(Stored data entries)
_ _ _

-- ==== Sys2Proof/Laws/PerInstr.lean ====
section
/-! SUPPORT. Statements about every instruction as syntax, one lemma per constructor. -/

namespace Sys2Proof.Laws.EncodedLength

open Sys2Proof Machine

/-- The total octets of each row's format (R81). -/
def total : Instr → Nat
  | .nop => 1
  | .oclr => 1
  | .iclr => 1
  | .iload data => 3 + data.length
  | .encTag _ _ _ => 7
  | .decTag => 1
  | .encUint _ => 5
  | .encSint _ => 5
  | .encReal _ => 5
  | .encDbl _ => 9
  | .encStr data => 5 + data.length
  | .encDate _ _ _ _ => 6
  | .encTime _ _ _ _ => 6
  | .encOid _ _ => 7
  | .decUint _ => 2
  | .decSint _ => 2
  | .decReal => 1
  | .decDbl => 1
  | .decStr _ => 5
  | .decDate => 1
  | .decTime => 1
  | .decOid => 1
  | .appNull => 1
  | .appBool _ => 2
  | .appUint _ => 5
  | .appSint _ => 5
  | .appReal _ => 5
  | .appDbl _ => 9
  | .appOctstr data => 5 + data.length
  | .appStr data => 5 + data.length
  | .appBitstr data => 5 + data.length
  | .appEnum _ => 5
  | .appDate _ _ _ _ => 6
  | .appTime _ _ _ _ => 6
  | .appOid _ _ => 7
  | .decAny => 1
  | .encNpdu _ _ _ _ _ dadr _ sadr => 12 + dadr.length + sadr.length
  | .encSeg _ _ => 5
  | .tagNull _ _ => 1
  | .tagBool _ _ => 1
  | .tagUint _ _ => 1
  | .tagSint _ _ => 1
  | .tagReal _ _ => 1
  | .tagDbl _ _ => 1
  | .tagOctstr _ _ => 1
  | .tagStr _ _ => 1
  | .tagBitstr _ _ => 1
  | .tagEnum _ _ => 1
  | .tagDate _ _ => 1
  | .tagTime _ _ => 1
  | .tagOid _ _ => 1
  | .tagRsvd13 _ _ => 1
  | .tagRsvd14 _ _ => 1
  | .tagExt _ _ => 1

/-- An instruction's encoding is as long as its format says. -/
def Statement (i : Instr) : Prop := (encode i).length = total i

theorem nop : Statement .nop := rfl
theorem oclr : Statement .oclr := rfl
theorem iclr : Statement .iclr := rfl
theorem iload : ∀ data, Statement (.iload data) := by
  intro data; simp [Statement, encode, total]; omega
theorem encTag : ∀ tn flags lv, Statement (.encTag tn flags lv) := fun _ _ _ => rfl
theorem decTag : Statement .decTag := rfl
theorem encUint : ∀ v, Statement (.encUint v) := fun _ => rfl
theorem encSint : ∀ v, Statement (.encSint v) := fun _ => rfl
theorem encReal : ∀ v, Statement (.encReal v) := fun _ => rfl
theorem encDbl : ∀ v, Statement (.encDbl v) := fun _ => rfl
theorem encStr : ∀ data, Statement (.encStr data) := by
  intro data; simp [Statement, encode, total]; omega
theorem encDate : ∀ year month day dow, Statement (.encDate year month day dow) := fun _ _ _ _ => rfl
theorem encTime : ∀ hour minute second ms, Statement (.encTime hour minute second ms) := fun _ _ _ _ => rfl
theorem encOid : ∀ type inst, Statement (.encOid type inst) := fun _ _ => rfl
theorem decUint : ∀ n, Statement (.decUint n) := fun _ => rfl
theorem decSint : ∀ n, Statement (.decSint n) := fun _ => rfl
theorem decReal : Statement .decReal := rfl
theorem decDbl : Statement .decDbl := rfl
theorem decStr : ∀ n, Statement (.decStr n) := fun _ => rfl
theorem decDate : Statement .decDate := rfl
theorem decTime : Statement .decTime := rfl
theorem decOid : Statement .decOid := rfl
theorem appNull : Statement .appNull := rfl
theorem appBool : ∀ b, Statement (.appBool b) := fun _ => rfl
theorem appUint : ∀ v, Statement (.appUint v) := fun _ => rfl
theorem appSint : ∀ v, Statement (.appSint v) := fun _ => rfl
theorem appReal : ∀ v, Statement (.appReal v) := fun _ => rfl
theorem appDbl : ∀ v, Statement (.appDbl v) := fun _ => rfl
theorem appOctstr : ∀ data, Statement (.appOctstr data) := by
  intro data; simp [Statement, encode, total]; omega
theorem appStr : ∀ data, Statement (.appStr data) := by
  intro data; simp [Statement, encode, total]; omega
theorem appBitstr : ∀ data, Statement (.appBitstr data) := by
  intro data; simp [Statement, encode, total]; omega
theorem appEnum : ∀ v, Statement (.appEnum v) := fun _ => rfl
theorem appDate : ∀ year month day dow, Statement (.appDate year month day dow) := fun _ _ _ _ => rfl
theorem appTime : ∀ hour minute second ms, Statement (.appTime hour minute second ms) := fun _ _ _ _ => rfl
theorem appOid : ∀ type inst, Statement (.appOid type inst) := fun _ _ => rfl
theorem decAny : Statement .decAny := rfl
theorem encNpdu : ∀ flags hop mtype vendor dnet dadr snet sadr, Statement (.encNpdu flags hop mtype vendor dnet dadr snet sadr) := by
  intros; simp [Statement, encode, total, octets2]; omega
theorem encSeg : ∀ maxsegs maxapdu, Statement (.encSeg maxsegs maxapdu) := fun _ _ => rfl
theorem tagNull : ∀ c lv, Statement (.tagNull c lv) := fun _ _ => rfl
theorem tagBool : ∀ c lv, Statement (.tagBool c lv) := fun _ _ => rfl
theorem tagUint : ∀ c lv, Statement (.tagUint c lv) := fun _ _ => rfl
theorem tagSint : ∀ c lv, Statement (.tagSint c lv) := fun _ _ => rfl
theorem tagReal : ∀ c lv, Statement (.tagReal c lv) := fun _ _ => rfl
theorem tagDbl : ∀ c lv, Statement (.tagDbl c lv) := fun _ _ => rfl
theorem tagOctstr : ∀ c lv, Statement (.tagOctstr c lv) := fun _ _ => rfl
theorem tagStr : ∀ c lv, Statement (.tagStr c lv) := fun _ _ => rfl
theorem tagBitstr : ∀ c lv, Statement (.tagBitstr c lv) := fun _ _ => rfl
theorem tagEnum : ∀ c lv, Statement (.tagEnum c lv) := fun _ _ => rfl
theorem tagDate : ∀ c lv, Statement (.tagDate c lv) := fun _ _ => rfl
theorem tagTime : ∀ c lv, Statement (.tagTime c lv) := fun _ _ => rfl
theorem tagOid : ∀ c lv, Statement (.tagOid c lv) := fun _ _ => rfl
theorem tagRsvd13 : ∀ c lv, Statement (.tagRsvd13 c lv) := fun _ _ => rfl
theorem tagRsvd14 : ∀ c lv, Statement (.tagRsvd14 c lv) := fun _ _ => rfl
theorem tagExt : ∀ c lv, Statement (.tagExt c lv) := fun _ _ => rfl

end Sys2Proof.Laws.EncodedLength
end

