theorem test_witness_DecTagReportsTheHeader :
    (DecReady (loaded []) ∧ unreadCount (loaded []) = 0)
    ∧ (DecReady (loaded [0x25, 0xFE, 0x01]) ∧ HeaderCut (loaded [0x25, 0xFE, 0x01]))
    ∧ HeaderCut (loaded [0xF5, 0xFF])
    ∧ HeaderAt (loaded [0x21, 0x07]) 2 false 1 1
    ∧ HeaderAt (loaded [0xFD, 0x64, 0xFE, 0x01, 0x00]) 100 true 256 5 := by
  refine ⟨⟨loaded_ready _, rfl⟩, ⟨loaded_ready _, by decide, .inl ⟨by decide, by decide, .inr (.inl (by decide))⟩⟩,
    ⟨by decide, .inr ⟨by decide, .inr (.inl (by decide))⟩⟩,
    ⟨by decide, by decide, 0, .inl ⟨by decide, by decide, by decide, by decide, .inl (by decide)⟩⟩,
    ⟨by decide, by decide, 3, .inr ⟨by decide, by decide, by decide, by decide, by decide,
      .inr (.inr (.inl (by decide)))⟩⟩⟩

theorem test_witness_MinimalLengthsAreLeast :
    (0 < 2 ^ 32 - 1 ∧ 2 ^ 32 - 1 < 2 ^ 32) ∧ ((-2 ^ 31 : Int) ≤ -2 ^ 31 ∧ (-2 ^ 31 : Int) < 2 ^ 31) := by decide

theorem test_witness_IntegersRoundTrip :
    hw.Valid ∧ 256 < 2 ^ 32 ∧ ((-2 ^ 31 : Int) ≤ -129 ∧ (-129 : Int) < 2 ^ 31) ∧ 14 < 15 :=
  ⟨hw_valid, by decide, by decide, by decide⟩

theorem test_witness_EncIntegersAppendTheMinimalPayload : RoomAndNone (be 256 (ulen 256)) :=
  roomAndNone (by decide) (by decide)

theorem test_witness_DecIntegersReadExactlyTheCount :
    (DecReady (loaded []) ∧ 4 < (5 : Byte).toNat) ∧ EnoughAndShort [1, 2, 3, 4] (4 : Byte).toNat :=
  ⟨⟨loaded_ready _, by decide⟩, enoughAndShort (by decide) (by decide)⟩

theorem test_witness_RawPayloadsAreAppendedUnchanged :
    RoomAndNone (be 0x42910000 4) ∧ RoomAndNone (be 0x4052200000000000 8) ∧ RoomAndNone [0x61]
    ∧ [(0x61 : Byte)].length = beVal [0, 0, 0, 1] ∧ [(0x61 : Byte)].length < 2 ^ 32 :=
  ⟨roomAndNone (by decide) (by decide), roomAndNone (by decide) (by decide), roomAndNone (by decide) (by decide),
    by decide, by decide⟩

theorem test_witness_FixedPayloadsAreReadBigEndian :
    EnoughAndShort [1, 2, 3, 4] 4 ∧ EnoughAndShort [1, 2, 3, 4, 5, 6, 7, 8] 8 :=
  ⟨enoughAndShort (by decide) (by decide), enoughAndShort (by decide) (by decide)⟩

theorem test_witness_DecStrStepsOverThePayload : EnoughAndShort [1, 2, 3] (3 : Word).toNat :=
  enoughAndShort (by decide) (by decide)

theorem test_witness_EncDateAppendsTheOffsetYear :
    RoomAndNone [254, 14, 33, 0] ∧ ((2244 : Half) ≠ 255 ∧ (254 : Byte) ≠ 255 ∧ (2244 : Half).toNat = (254 : Byte).toNat + 1990)
    ∧ ((255 : Half) = 255 ∧ (255 : Byte) = 255)
    ∧ (EncReady State.reset ∧ (1989 : Half) ≠ 255 ∧ (1989 : Half).toNat < 1990) ∧ 2244 < (2245 : Half).toNat :=
  ⟨roomAndNone (by decide) (by decide), by decide, by decide, ⟨⟨rfl, rfl, rfl⟩, by decide, by decide⟩, by decide⟩

theorem test_witness_EncTimeAppendsCentiseconds :
    RoomAndNone [12, 34, 56, 99] ∧ (999 : Half).toNat ≤ 999 ∧ EncReady State.reset ∧ 999 < (1000 : Half).toNat :=
  ⟨roomAndNone (by decide) (by decide), by decide, ⟨rfl, rfl, rfl⟩, by decide⟩

theorem test_witness_EncOidAppendsThePackedWord :
    RoomAndNone (be (1023 * 2 ^ 22 + 4194303) 4) ∧ ((1023 : Half).toNat ≤ 1023 ∧ (4194303 : Word).toNat ≤ 4194303)
    ∧ EncReady State.reset ∧ 1023 < (1024 : Half).toNat ∧ 4194303 < (4194304 : Word).toNat :=
  ⟨roomAndNone (by decide) (by decide), by decide, ⟨rfl, rfl, rfl⟩, by decide, by decide⟩

theorem test_witness_DecDateReadsTheOctetThenTheSentinel : EnoughAndShort [0xFF, 14, 33, 0] 4 :=
  enoughAndShort (by decide) (by decide)

theorem test_witness_DecTimeReadsCentiseconds : EnoughAndShort [12, 34, 56, 99] 4 :=
  enoughAndShort (by decide) (by decide)

theorem test_witness_AppNullAndBoolAreHeadersAlone :
    RoomAndNone (encTag 0 false 0) ∧ RoomAndNone (encTag 1 false 1)
    ∧ (1 : Byte).toNat ≤ 1 ∧ EncReady State.reset ∧ 1 < (2 : Byte).toNat :=
  ⟨roomAndNone (by decide) (by decide), roomAndNone (by decide) (by decide), by decide, ⟨rfl, rfl, rfl⟩, by decide⟩

theorem test_witness_AppIntegersTagTheMinimalPayload : RoomAndNone (encTag 2 false 2 ++ be 256 2) :=
  roomAndNone (by decide) (by decide)

theorem test_witness_AppRealAndDoubleTagTheBitPattern : RoomAndNone (encTag 5 false 8 ++ be 0x4052200000000000 8) :=
  roomAndNone (by decide) (by decide)

theorem test_witness_AppStringsTagTheOctetsOrRaise :
    [(0x61 : Byte)].length = beVal [0, 0, 0, 1] ∧ [(0x61 : Byte)].length < 2 ^ 32
    ∧ RoomAndNone (encTag 7 false 1 ++ [0x61]) := ⟨by decide, by decide, roomAndNone (by decide) (by decide)⟩

theorem test_witness_AppDateTimeAndOidTagTheFixedPayload :
    RoomAndNone (encTag 10 false 4 ++ [254, 14, 33, 0])
    ∧ ((1990 : Half) ≠ 255 ∧ (0 : Byte) ≠ 255 ∧ (1990 : Half).toNat = (0 : Byte).toNat + 1990)
    ∧ (EncReady State.reset ∧ (254 : Half) ≠ 255 ∧ (254 : Half).toNat < 1990)
    ∧ (999 < (1000 : Half).toNat ∧ (999 : Half).toNat ≤ 999)
    ∧ (1023 < (1024 : Half).toNat ∧ (1023 : Half).toNat ≤ 1023 ∧ (4194303 : Word).toNat ≤ 4194303) :=
  ⟨roomAndNone (by decide) (by decide), by decide, ⟨⟨rfl, rfl, rfl⟩, by decide, by decide⟩, by decide, by decide⟩

theorem test_witness_DecAnyDecodesOneValue :
    (DecReady (loaded []) ∧ unreadCount (loaded []) = 0)
    ∧ (DecReady (loaded [0xF1]) ∧ HeaderCut (loaded [0xF1]))
    ∧ (HeaderAt (loaded [0x22, 0x01, 0x00]) 2 false 2 1 ∧ hw.apptag .unsigned = 2
      ∧ 1 + 2 ≤ unreadCount (loaded [0x22, 0x01, 0x00]))
    ∧ (HeaderAt (loaded [0x22, 0x01]) 2 false 2 1 ∧ unreadCount (loaded [0x22, 0x01]) < 1 + 2)
    ∧ (HeaderAt (loaded [0xD0]) 13 false 0 1 ∧ ∀ k, hw.apptag k ≠ 13) := by
  refine ⟨⟨loaded_ready _, rfl⟩, ⟨loaded_ready _, by decide, .inr ⟨by decide, .inl (by decide)⟩⟩,
    ⟨⟨by decide, by decide, 0, .inl ⟨by decide, by decide, by decide, by decide, .inl (by decide)⟩⟩, by decide, by decide⟩,
    ⟨⟨by decide, by decide, 0, .inl ⟨by decide, by decide, by decide, by decide, .inl (by decide)⟩⟩, by decide⟩,
    ⟨by decide, by decide, 0, .inl ⟨by decide, by decide, by decide, by decide, .inl (by decide)⟩⟩,
    fun k => by cases k <;> decide⟩

theorem test_witness_WireRowsDecodeTheirPayload :
    (rowParts (.tagUint false 2) = some (2, false, 2) ∧ DecReady (loaded []) ∧ unreadCount (loaded []) = 0)
    ∧ (1 ≤ unreadCount (loaded [0x25]) ∧ LengthCut (loaded [0x25]) 1 5 ∧ rowParts (.tagUint false 5) = some (2, false, 5))
    ∧ (1 ≤ unreadCount (loaded [0x22, 1, 0]) ∧ LengthField (loaded [0x22, 1, 0]) 1 2 2 0 ∧ hw.apptag .unsigned = 2)
    ∧ (rowParts (.tagRsvd13 false 0) = some (13, false, 0) ∧ LengthField (loaded [0xD0]) 1 0 0 0 ∧ ∀ k, hw.apptag k ≠ 13)
    ∧ (rowParts (.tagExt false 1) = some (15, false, 1) ∧ unreadCount (loaded [0xF1]) = 1
      ∧ octetAt (loaded [0xF1, 0xFF]) 1 = 255 ∧ LengthCut (loaded [0xF5, 0x02]) 2 5)
    ∧ (2 ≤ unreadCount (loaded [0xF1, 0x02, 7]) ∧ octetAt (loaded [0xF1, 0x02, 7]) 1 ≠ 255
      ∧ LengthField (loaded [0xF1, 0x02, 7]) 2 1 1 0 ∧ hw.apptag .unsigned = (octetAt (loaded [0xF1, 0x02, 7]) 1).toNat)
    ∧ ∀ k, hw.apptag k ≠ (octetAt (loaded [0xF1, 0x64, 7]) 1).toNat := by
  refine ⟨⟨by decide, loaded_ready _, rfl⟩, ⟨by decide, ⟨rfl, .inl (by decide)⟩, by decide⟩,
    ⟨by decide, ⟨by decide, .inl (by decide)⟩, by decide⟩,
    ⟨by decide, ⟨by decide, .inl (by decide)⟩, fun k => by cases k <;> decide⟩,
    ⟨by decide, by decide, by decide, ⟨rfl, .inl (by decide)⟩⟩,
    ⟨by decide, by decide, ⟨by decide, .inl (by decide)⟩, by decide⟩, fun k => by cases k <;> decide⟩

theorem test_witness_DecAnyRunsTheWireRowOfItsFirstOctet :
    1 ≤ unreadCount (loaded [0x22, 1, 0]) ∧ (0x22 : Byte).toNat / 16 = (0x2D : Byte).toNat / 16 := by decide

theorem test_witness_ApplicationValuesRoundTrip :
    hw.Valid
    ∧ (∃ em, emitAppNull hw = .ok em)
    ∧ (∃ em, emitAppBool hw 1 = .ok em) ∧ (∃ em, emitAppUint hw 256 = .ok em) ∧ (∃ em, emitAppSint hw 0xFFFFFF7F = .ok em)
    ∧ (∃ em, emitAppReal hw 0x42910000 = .ok em) ∧ (∃ em, emitAppDbl hw 0x4052200000000000 = .ok em)
    ∧ (∃ em, emitAppEnum hw 3 = .ok em) ∧ (∃ em, emitAppDate hw 2024 1 24 3 = .ok em) ∧ (∃ em, emitAppOid hw 8 12 = .ok em)
    ∧ ([(0x61 : Byte)].length < 2 ^ 32 ∧ ∃ em, emitAppStr hw [0x61] = .ok em)
    ∧ ∃ em, emitAppTime hw 12 34 56 789 = .ok em :=
  ⟨hw_valid, ⟨_, rfl⟩, ⟨_, rfl⟩, ⟨_, rfl⟩, ⟨_, rfl⟩, ⟨_, rfl⟩, ⟨_, rfl⟩, ⟨_, rfl⟩, ⟨_, rfl⟩, ⟨_, rfl⟩,
    ⟨by decide, _, rfl⟩, ⟨_, rfl⟩⟩

theorem test_witness_RoundTripOnTheBlock :
    appKind (.appStr [0x61]) = some .characterString ∧ appKind (.appTime 12 34 56 789) = some .time
    ∧ EncReady State.reset ∧ State.reset.wpos = 0 ∧ Memory.wf State.reset.ibuf = true
    ∧ exec (.appStr [0x61]) State.reset = .next (after (.appStr [0x61]) State.reset)
    ∧ (after (.appStr [0x61]) State.reset).st = 0
    ∧ exec (.appTime 12 34 56 789) State.reset = .next (after (.appTime 12 34 56 789) State.reset)
    ∧ (after (.appTime 12 34 56 789) State.reset).st = 0 :=
  ⟨by decide, by decide, ⟨rfl, rfl, rfl⟩, rfl, rfl, ran (by decide), by decide, ran (by decide), by decide⟩

theorem test_witness_EncNpduAppendsTheSixSteps :
    ([(0x0A : Byte)].length = (1 : Byte).toNat ∧ ([] : List Byte).length = (0 : Byte).toNat)
    ∧ (EncReady State.reset ∧ (0x08 : Byte).toNat / 8 % 16 ≠ 0)
    ∧ ((0x04 : Byte).toNat / 8 % 16 = 0
      ∧ (0x24 : Byte).getLsbD 7 = (0x04 : Byte).getLsbD 7 ∧ (0x24 : Byte).getLsbD 6 = false
      ∧ (0x24 : Byte).getLsbD 5 = decide ((1234 : Half) ≠ 0) ∧ (0x24 : Byte).getLsbD 4 = false
      ∧ (0x24 : Byte).getLsbD 3 = decide ((0 : Half) ≠ 0 ∧ ([] : List Byte) ≠ [])
      ∧ (0x24 : Byte).getLsbD 2 = (0x04 : Byte).getLsbD 2 ∧ (0x24 : Byte).getLsbD 1 = (0x04 : Byte).getLsbD 1
      ∧ (0x24 : Byte).getLsbD 0 = (0x04 : Byte).getLsbD 0)
    ∧ RoomAndNone [0x01, 0x24, 0x04, 0xD2, 0x01, 0x0A, 0x00, 0x00, 0x00, 0xFF] :=
  ⟨by decide, ⟨⟨rfl, rfl, rfl⟩, by decide⟩, by decide, roomAndNone (by decide) (by decide)⟩

theorem test_witness_NpduHeaderLengthAndExample :
    (List.replicate 255 (7 : Byte)).length < 256 ∧ ([] : List Byte).length < 256 := by
  simp only [List.length_replicate]; decide

theorem test_witness_EncSegAnswersTheOctet :
    (State.reset.halt = false ∧ 1476 < (1477 : Half).toNat)
    ∧ (SegHighBucket (64 : Half).toNat 6 ∧ SegHighBucket (0 : Half).toNat 0 ∧ SegHighBucket (63 : Half).toNat 5
      ∧ SegHighBucket (65535 : Half).toNat 7)
    ∧ SegLowBucket (1476 : Half).toNat 5 ∧ SegLowBucket (50 : Half).toNat 0 ∧ SegLowBucket (51 : Half).toNat 1 := by
  refine ⟨by decide, ⟨?_, ?_, ?_, ?_⟩, ?_, ?_, ?_⟩ <;> simp [SegHighBucket, SegLowBucket]

theorem test_witness_PseudoInstructionsAppendTheirParts :
    EncReady State.reset ∧ (254 : Byte) ≠ 255 ∧ (1023 : Half).toNat ≤ 1023 ∧ (4194303 : Word).toNat ≤ 4194303
    ∧ [(0x61 : Byte)].length < 2 ^ 32
    ∧ Fits (encTag (254 : Byte).toNat true (ulen (256 : Word).toNat) ++ be (256 : Word).toNat (ulen (256 : Word).toNat))
        State.reset :=
  ⟨⟨rfl, rfl, rfl⟩, by decide, by decide, by decide, by decide, by unfold Fits; decide⟩

end Sys2Proof.Tests
end

section
/-! PROOFS. The family of spec/00_scope.md: every command in every state has one successor (R10, R240), and no command
reads a result register or the command stream (R5, R29, R59).

Both rest on one fact: every instruction is the prologue of R243 around pseudocode that its operands fix. The
pseudocode of every command but `NOP` is blind to the result registers and the stream, and so is the prologue around it
while the block is not halted. -/

namespace Sys2Proof.Machine

/-! ## Replacing the result registers and the stream -/

/-- The state with other result registers and another command stream. -/
def State.replace (s : State) (r : Results) (bs : List Byte) : State := (s.setResults r).setStream bs

@[simp] theorem State.replace_ibuf (s : State) (r : Results) (bs : List Byte) : (s.replace r bs).ibuf = s.ibuf := rfl
@[simp] theorem State.replace_ilen (s : State) (r : Results) (bs : List Byte) : (s.replace r bs).ilen = s.ilen := rfl
@[simp] theorem State.replace_rpos (s : State) (r : Results) (bs : List Byte) : (s.replace r bs).rpos = s.rpos := rfl
@[simp] theorem State.replace_rerr (s : State) (r : Results) (bs : List Byte) : (s.replace r bs).rerr = s.rerr := rfl
@[simp] theorem State.replace_obuf (s : State) (r : Results) (bs : List Byte) : (s.replace r bs).obuf = s.obuf := rfl
@[simp] theorem State.replace_wpos (s : State) (r : Results) (bs : List Byte) : (s.replace r bs).wpos = s.wpos := rfl
@[simp] theorem State.replace_werr (s : State) (r : Results) (bs : List Byte) : (s.replace r bs).werr = s.werr := rfl
@[simp] theorem State.replace_halt (s : State) (r : Results) (bs : List Byte) : (s.replace r bs).halt = s.halt := rfl

@[simp] theorem State.replace_unread (s : State) (r : Results) (bs : List Byte) : (s.replace r bs).unread = s.unread := rfl

@[simp] theorem sticky_replace (c : Cls) (s : State) (r : Results) (bs : List Byte) :
    sticky c (s.replace r bs) = sticky c s := by
  cases c <;> rfl

/-! ## The register updates pass the stream through, and writing the results forgets the old ones -/

@[simp] theorem State.setResults_replace (s : State) (r r' : Results) (bs : List Byte) :
    (s.replace r bs).setResults r' = (s.setResults r').setStream bs := rfl

@[simp] theorem State.report_replace (s : State) (r : Results) (bs : List Byte) (code : BitVec 4) :
    (s.replace r bs).report code = (s.report code).setStream bs := rfl

@[simp] theorem State.setEnc_setStream (s : State) (bs : List Byte) (obuf : Memory) (wpos : Half) (werr : BitVec 4) :
    (s.setStream bs).setEnc obuf wpos werr = (s.setEnc obuf wpos werr).setStream bs := rfl

@[simp] theorem State.setDec_setStream (s : State) (bs : List Byte) (ibuf : Memory) (ilen rpos : Half)
    (rerr : BitVec 4) :
    (s.setStream bs).setDec ibuf ilen rpos rerr = (s.setDec ibuf ilen rpos rerr).setStream bs := rfl

/-! ## Pseudocode that is blind to the results and the stream -/

/-- The state a piece of pseudocode gives does not depend on the result registers it starts with, all of which it
overwrites, nor on the stream, which it passes through. -/
def BlindToResultsAndStream (body : State → State) : Prop :=
  ∀ (s : State) (r : Results) (bs : List Byte), body (s.replace r bs) = (body s).setStream bs

theorem raise_blind (c : Cls) (e : Status) : BlindToResultsAndStream (State.raise · c e) := by
  intro s r bs
  cases c <;> simp

theorem append_blind (cfg : Config) (em : Emission) : BlindToResultsAndStream (State.append cfg · em) := by
  intro s r bs
  beta_reduce
  rcases Nat.lt_or_ge cfg.obufCap (s.wpos.toNat + em.out.length) with hover | hfits
  · rw [State.append_overflow hover, State.append_overflow (by simpa using hover)]
    exact raise_blind .enc .bufferOverflow s r bs
  · rw [State.append_fits hfits, State.append_fits (by simpa using hfits)]
    simp [State.appended]

theorem consume_blind (d : Decoded) : BlindToResultsAndStream (State.consume · d) := by
  intro s r bs
  simp [State.consume]

theorem clearOut_blind : BlindToResultsAndStream State.clearOut := by
  intro s r bs
  simp [State.clearOut]

theorem clearIn_blind : BlindToResultsAndStream State.clearIn := by
  intro s r bs
  simp [State.clearIn]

_ _ _

Check every line above for the string "which" and copy those that have it.

Solution for this exercise —
/-- The state a piece of pseudocode gives does not depend on the result registers it starts with, all of which it
overwrites, nor on the stream, which it passes through. -/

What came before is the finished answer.